Copy each line below that contains "history".

Segment Start: DATA PROVIDED

/-! ### setLocks -/

@[simp] theorem State.setLocks_straps (v : List Nat) : (s.setLocks v).straps = s.straps := rfl
@[simp] theorem State.setLocks_store (v : List Nat) : (s.setLocks v).store = s.store := rfl
@[simp] theorem State.setLocks_conds (v : List Nat) : (s.setLocks v).conds = s.conds := rfl
@[simp] theorem State.setLocks_nest (v : List Nat) : (s.setLocks v).nest = s.nest := rfl
@[simp] theorem State.setLocks_setup (v : List Nat) : (s.setLocks v).setup = s.setup := rfl
@[simp] theorem State.setLocks_locks (v : List Nat) : (s.setLocks v).locks = v := rfl
@[simp] theorem State.setLocks_walking (v : List Nat) : (s.setLocks v).walking = s.walking := rfl
@[simp] theorem State.setLocks_seq (v : List Nat) : (s.setLocks v).seq = s.seq := rfl
@[simp] theorem State.setLocks_fetch (v : List Nat) : (s.setLocks v).fetch = s.fetch := rfl
@[simp] theorem State.setLocks_queue (v : List Nat) : (s.setLocks v).queue = s.queue := rfl
@[simp] theorem State.setLocks_history (v : List Nat) : (s.setLocks v).history = s.history := rfl
@[simp] theorem State.setLocks_gap (v : List Nat) : (s.setLocks v).gap = s.gap := rfl
@[simp] theorem State.setLocks_gen (v : List Nat) : (s.setLocks v).gen = s.gen := rfl
@[simp] theorem State.setLocks_exe (v : List Nat) : (s.setLocks v).exe = s.exe := rfl
@[simp] theorem State.setLocks_thr (v : List Nat) : (s.setLocks v).thr = s.thr := rfl
@[simp] theorem State.setLocks_filters (v : List Nat) : (s.setLocks v).filters = s.filters := rfl
@[simp] theorem State.setLocks_coord (v : List Nat) : (s.setLocks v).coord = s.coord := rfl
@[simp] theorem State.setLocks_port (v : List Nat) : (s.setLocks v).port = s.port := rfl
@[simp] theorem State.setLocks_link (v : List Nat) : (s.setLocks v).link = s.link := rfl
@[simp] theorem State.setLocks_reports (v : List Nat) : (s.setLocks v).reports = s.reports := rfl
@[simp] theorem State.setLocks_now (v : List Nat) : (s.setLocks v).now = s.now := rfl
@[simp] theorem State.setLocks_raised (v : List Nat) : (s.setLocks v).raised = s.raised := rfl
@[simp] theorem State.setLocks_pending (v : List Nat) : (s.setLocks v).pending = s.pending := rfl

/-! ### setWalking -/

@[simp] theorem State.setWalking_straps (v : Bool) : (s.setWalking v).straps = s.straps := rfl
@[simp] theorem State.setWalking_store (v : Bool) : (s.setWalking v).store = s.store := rfl
@[simp] theorem State.setWalking_conds (v : Bool) : (s.setWalking v).conds = s.conds := rfl
@[simp] theorem State.setWalking_nest (v : Bool) : (s.setWalking v).nest = s.nest := rfl
@[simp] theorem State.setWalking_setup (v : Bool) : (s.setWalking v).setup = s.setup := rfl
@[simp] theorem State.setWalking_locks (v : Bool) : (s.setWalking v).locks = s.locks := rfl
@[simp] theorem State.setWalking_walking (v : Bool) : (s.setWalking v).walking = v := rfl
@[simp] theorem State.setWalking_seq (v : Bool) : (s.setWalking v).seq = s.seq := rfl
@[simp] theorem State.setWalking_fetch (v : Bool) : (s.setWalking v).fetch = s.fetch := rfl
@[simp] theorem State.setWalking_queue (v : Bool) : (s.setWalking v).queue = s.queue := rfl
@[simp] theorem State.setWalking_history (v : Bool) : (s.setWalking v).history = s.history := rfl
@[simp] theorem State.setWalking_gap (v : Bool) : (s.setWalking v).gap = s.gap := rfl
@[simp] theorem State.setWalking_gen (v : Bool) : (s.setWalking v).gen = s.gen := rfl
@[simp] theorem State.setWalking_exe (v : Bool) : (s.setWalking v).exe = s.exe := rfl
@[simp] theorem State.setWalking_thr (v : Bool) : (s.setWalking v).thr = s.thr := rfl
@[simp] theorem State.setWalking_filters (v : Bool) : (s.setWalking v).filters = s.filters := rfl
@[simp] theorem State.setWalking_coord (v : Bool) : (s.setWalking v).coord = s.coord := rfl
@[simp] theorem State.setWalking_port (v : Bool) : (s.setWalking v).port = s.port := rfl
@[simp] theorem State.setWalking_link (v : Bool) : (s.setWalking v).link = s.link := rfl
@[simp] theorem State.setWalking_reports (v : Bool) : (s.setWalking v).reports = s.reports := rfl
@[simp] theorem State.setWalking_now (v : Bool) : (s.setWalking v).now = s.now := rfl
@[simp] theorem State.setWalking_raised (v : Bool) : (s.setWalking v).raised = s.raised := rfl
@[simp] theorem State.setWalking_pending (v : Bool) : (s.setWalking v).pending = s.pending := rfl

/-! ### setRaised -/

@[simp] theorem State.setRaised_straps (v : List (Input × Level)) : (s.setRaised v).straps = s.straps := rfl
@[simp] theorem State.setRaised_store (v : List (Input × Level)) : (s.setRaised v).store = s.store := rfl
@[simp] theorem State.setRaised_conds (v : List (Input × Level)) : (s.setRaised v).conds = s.conds := rfl
@[simp] theorem State.setRaised_nest (v : List (Input × Level)) : (s.setRaised v).nest = s.nest := rfl
@[simp] theorem State.setRaised_setup (v : List (Input × Level)) : (s.setRaised v).setup = s.setup := rfl
@[simp] theorem State.setRaised_locks (v : List (Input × Level)) : (s.setRaised v).locks = s.locks := rfl
@[simp] theorem State.setRaised_walking (v : List (Input × Level)) : (s.setRaised v).walking = s.walking := rfl
@[simp] theorem State.setRaised_seq (v : List (Input × Level)) : (s.setRaised v).seq = s.seq := rfl
@[simp] theorem State.setRaised_fetch (v : List (Input × Level)) : (s.setRaised v).fetch = s.fetch := rfl
@[simp] theorem State.setRaised_queue (v : List (Input × Level)) : (s.setRaised v).queue = s.queue := rfl
@[simp] theorem State.setRaised_history (v : List (Input × Level)) : (s.setRaised v).history = s.history := rfl
@[simp] theorem State.setRaised_gap (v : List (Input × Level)) : (s.setRaised v).gap = s.gap := rfl
@[simp] theorem State.setRaised_gen (v : List (Input × Level)) : (s.setRaised v).gen = s.gen := rfl
@[simp] theorem State.setRaised_exe (v : List (Input × Level)) : (s.setRaised v).exe = s.exe := rfl
@[simp] theorem State.setRaised_thr (v : List (Input × Level)) : (s.setRaised v).thr = s.thr := rfl
@[simp] theorem State.setRaised_filters (v : List (Input × Level)) : (s.setRaised v).filters = s.filters := rfl
@[simp] theorem State.setRaised_coord (v : List (Input × Level)) : (s.setRaised v).coord = s.coord := rfl
@[simp] theorem State.setRaised_port (v : List (Input × Level)) : (s.setRaised v).port = s.port := rfl
@[simp] theorem State.setRaised_link (v : List (Input × Level)) : (s.setRaised v).link = s.link := rfl
@[simp] theorem State.setRaised_reports (v : List (Input × Level)) : (s.setRaised v).reports = s.reports := rfl
@[simp] theorem State.setRaised_now (v : List (Input × Level)) : (s.setRaised v).now = s.now := rfl
@[simp] theorem State.setRaised_raised (v : List (Input × Level)) : (s.setRaised v).raised = v := rfl
@[simp] theorem State.setRaised_pending (v : List (Input × Level)) : (s.setRaised v).pending = s.pending := rfl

Segment End: DATA PROVIDED

→ SOLUTION TO THIS PROBLEM:
@[simp] theorem State.setLocks_history (v : List Nat) : (s.setLocks v).history = s.history := rfl
@[simp] theorem State.setWalking_history (v : Bool) : (s.setWalking v).history = s.history := rfl
@[simp] theorem State.setRaised_history (v : List (Input × Level)) : (s.setRaised v).history = s.history := rfl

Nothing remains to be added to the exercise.